Problem requirements
The answer should consist solely of the lines from the first one below through the line containing "little-endian (R211). -/", copied exactly.

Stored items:
-- ==== Sys2Proof/Machine/Driver.lean ====
section
/-! DEFINITION. Host software as the spec defines it (30_encoding.md R311, R320-R324): the host statements as events of
the register window, the pseudo-operations as functions that drive the block through `memRead` and `memWrite`, and the
byte layout of keys and ciphertext (20_memory.md R210, R211).  The host's own variables and jumps are not state of the
block (R311: "the block sees none of it"). -/

namespace Sys2Proof.Machine

/-! ## Byte layout -/

/-- Byte `k` of a word: bits 8k+7 to 8k (R210). -/
def byteLane (w : Word) (k : Nat) : Byte := w.extractLsb' (8 * k) 8

/-- A word as four bytes, little-endian (R211). -/
def bytesOfWord (w : Word) : List Byte := [byteLane w 0, byteLane w 1, byteLane w 2, byteLane w 3]

/-- Words in order, each little-endian, with no padding and no length (R211). -/
def bytesOfWords (ws : List Word) : List Byte := ws.flatMap bytesOfWord

/-- The words of a buffer whose length is a multiple of 4. -/
def wordsOfBytes : List Byte → List Word
  | b0 :: b1 :: b2 :: b3 :: rest => (b3 ++ b2 ++ b1 ++ b0) :: wordsOfBytes rest
  | _ => []

/-! ## Host statements (R311) -/

/-- The statements of a host program that touch the block (R311). -/
inductive HostStmt where
  /-- `ARG i, v`. -/
  | arg (i : Nat) (v : Int)
  /-- `CMD <command>`, the command as its word. -/
  | cmd (w : Word)
  /-- `WAIT`. -/
  | wait
  /-- `READ RES i -> name`. -/
  | readRes (i : Nat)
  /-- `READ STATUS -> name`. -/
  | readStatus
  deriving DecidableEq, Repr

/-- The register-window access a statement makes (R311). -/
def HostStmt.event : HostStmt → HostEvent
  | .arg i v => .write (Config.base + argOffset i) .bits32 (wrap32 v)
  | .cmd w => .write (Config.base + 0x000) .bits32 w
  | .wait => .wait
  | .readRes i => .read (Config.base + resOffset i) .bits32
  | .readStatus => .read (Config.base + 0x004) .bits32

/-! ## Pseudo-operations -/

/-- Why a pseudo-operation fails. -/
inductive HostError where
  /-- LENGTH: a buffer of the wrong length, found before any command is issued (R322, R323). -/
  | length
  /-- A command completed with a nonzero ERR field (R320). -/
  | command (code : Nat)
  deriving DecidableEq, Repr

/-- What a pseudo-operation returns, and the state it leaves. -/
abbrev HostResult (α : Type) := Except HostError α × State

/-- WAIT seen as a whole: when BUSY reads 0 the command in progress has completed (R311, 20_memory.md R214).

DESIGN CHOICE (log entry 14, unsafe): here alone the pseudo-operations let a command complete.  So one begun while BUSY = 1
finds the earlier command in progress until its first WAIT, and loses every ARG and CMD write before it, where R820 would let
that command complete before any of those writes.  `step` has both orders. -/
def waitDone (s : State) : State :=
  if engineIdle s then s
  else
    match completeCommand s with
    | .next t => t
    | .fault r => nomatch r
    | .refused _ => s

/-- `EXEC <command>`: CMD, WAIT, READ STATUS; fails with `st[7:4]` if that is not 0 (R320).  Begun while BUSY = 1, its CMD write
is lost (log entry 14). -/
def hostExec (w : Word) (s : State) : HostResult Unit :=
  let t := waitDone (memWrite 0x000 w s)
  let code := errField (memRead 0x004 t).1
  if code = 0 then (.ok (), t) else (.error (.command code), t)

/-- `READ RES` of `n` words from word `i` on. -/
def readResults (i : Nat) : Nat → State → List Word × State
  | 0, s => ([], s)
  | n + 1, s =>
    let (w, t) := memRead (resOffset i) s
    let (ws, u) := readResults (i + 1) n t
    (w :: ws, u)

/-- `ARG` of the words `ws` from word `i` on. -/
def writeArgs (i : Nat) : List Word → State → State
  | [], s => s
  | w :: ws, s => writeArgs (i + 1) ws (memWrite (argOffset i) w s)

/-- `ENCSTR m -> ct`, `m` a list of scalar values and `ct` the 17·n words of the ciphertext (R321). -/
def encStr : List Int → State → HostResult (List Word)
  | [], s => (.ok [], s)
  | v :: m, s =>
    match hostExec (encode .encchar) (memWrite (argOffset 0) (wrap32 v) s) with
    | (.error e, t) => (.error e, t)
    | (.ok _, t) =>
      let (ws, t') := readResults 0 17 t
      match encStr m t' with
      | (.error e, u) => (.error e, u)
      | (.ok ct, u) => (.ok (ws ++ ct), u)

/-- The chunks of DECBUF: `n` chunks of 17 words (R322 step 3).  `READ RES 0 -> m[j]` reads the word as `s32` (R311). -/
def decChunks : Nat → List Word → State → HostResult (List Int)
  | 0, _, s => (.ok [], s)
  | n + 1, ws, s =>
    match hostExec (encode .decchunk) (writeArgs 0 (ws.take 17) s) with
    | (.error e, t) => (.error e, t)
    | (.ok _, t) =>
      let (w, t') := memRead (resOffset 0) t
      match decChunks n (ws.drop 17) t' with
      | (.error e, u) => (.error e, u)
      | (.ok m, u) => (.ok (s32 w :: m), u)

/-- `DECBUF bytes -> m` (R322). -/
def decBuf (bytes : List Byte) (s : State) : HostResult (List Int) :=
  if bytes.length % 68 ≠ 0 then (.error .length, s) else decChunks (bytes.length / 68) (wordsOfBytes bytes) s

/-- `ARG 0, w_i` and `EXEC <write> i` for the words `ws` from index `i` on (R323). -/
def loadWords (write : Nat → Instr) (i : Nat) : List Word → State → HostResult Unit
  | [], s => (.ok (), s)
  | w :: ws, s =>
    match hostExec (encode (write i)) (memWrite (argOffset 0) w s) with
    | (.error e, t) => (.error e, t)
    | (.ok _, t) => loadWords write (i + 1) ws t

/-- `LOADSK bytes` (R323). -/
def loadSk (bytes : List Byte) (s : State) : HostResult Unit :=
  if bytes.length = 76 then loadWords .wrsk 0 (wordsOfBytes bytes) s else (.error .length, s)

/-- `LOADPK bytes` (R323). -/
def loadPk (bytes : List Byte) (s : State) : HostResult Unit :=
  if bytes.length = 11572 then loadWords .wrpk 0 (wordsOfBytes bytes) s else (.error .length, s)

/-- `EXEC <read> i` and `READ RES 0 -> w_i` for `n` words from index `i` on (R324). -/
def storeWords (read : Nat → Instr) (i : Nat) : Nat → State → HostResult (List Word)
  | 0, s => (.ok [], s)
  | n + 1, s =>
    match hostExec (encode (read i)) s with
    | (.error e, t) => (.error e, t)
    | (.ok _, t) =>
      let (w, t') := memRead (resOffset 0) t
      match storeWords read (i + 1) n t' with
      | (.error e, u) => (.error e, u)
      | (.ok ws, u) => (.ok (w :: ws), u)

/-- The bytes of the words a pseudo-operation returns. -/
def HostResult.bytes : HostResult (List Word) → HostResult (List Byte)
  | (.error e, s) => (.error e, s)
  | (.ok ws, s) => (.ok (bytesOfWords ws), s)

/-- `STORESK -> bytes` (R324). -/
def storeSk (s : State) : HostResult (List Byte) := HostResult.bytes (storeWords .rdsk 0 19 s)

/-- `STOREPK -> bytes` (R324). -/
def storePk (s : State) : HostResult (List Byte) := HostResult.bytes (storeWords .rdpk 0 2893 s)

end Sys2Proof.Machine
end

Response to this task
-- ==== Sys2Proof/Machine/Driver.lean ====
section
/-! DEFINITION. Host software as the spec defines it (30_encoding.md R311, R320-R324): the host statements as events of
the register window, the pseudo-operations as functions that drive the block through `memRead` and `memWrite`, and the
byte layout of keys and ciphertext (20_memory.md R210, R211).  The host's own variables and jumps are not state of the
block (R311: "the block sees none of it"). -/

namespace Sys2Proof.Machine

/-! ## Byte layout -/

/-- Byte `k` of a word: bits 8k+7 to 8k (R210). -/
def byteLane (w : Word) (k : Nat) : Byte := w.extractLsb' (8 * k) 8

/-- A word as four bytes, little-endian (R211). -/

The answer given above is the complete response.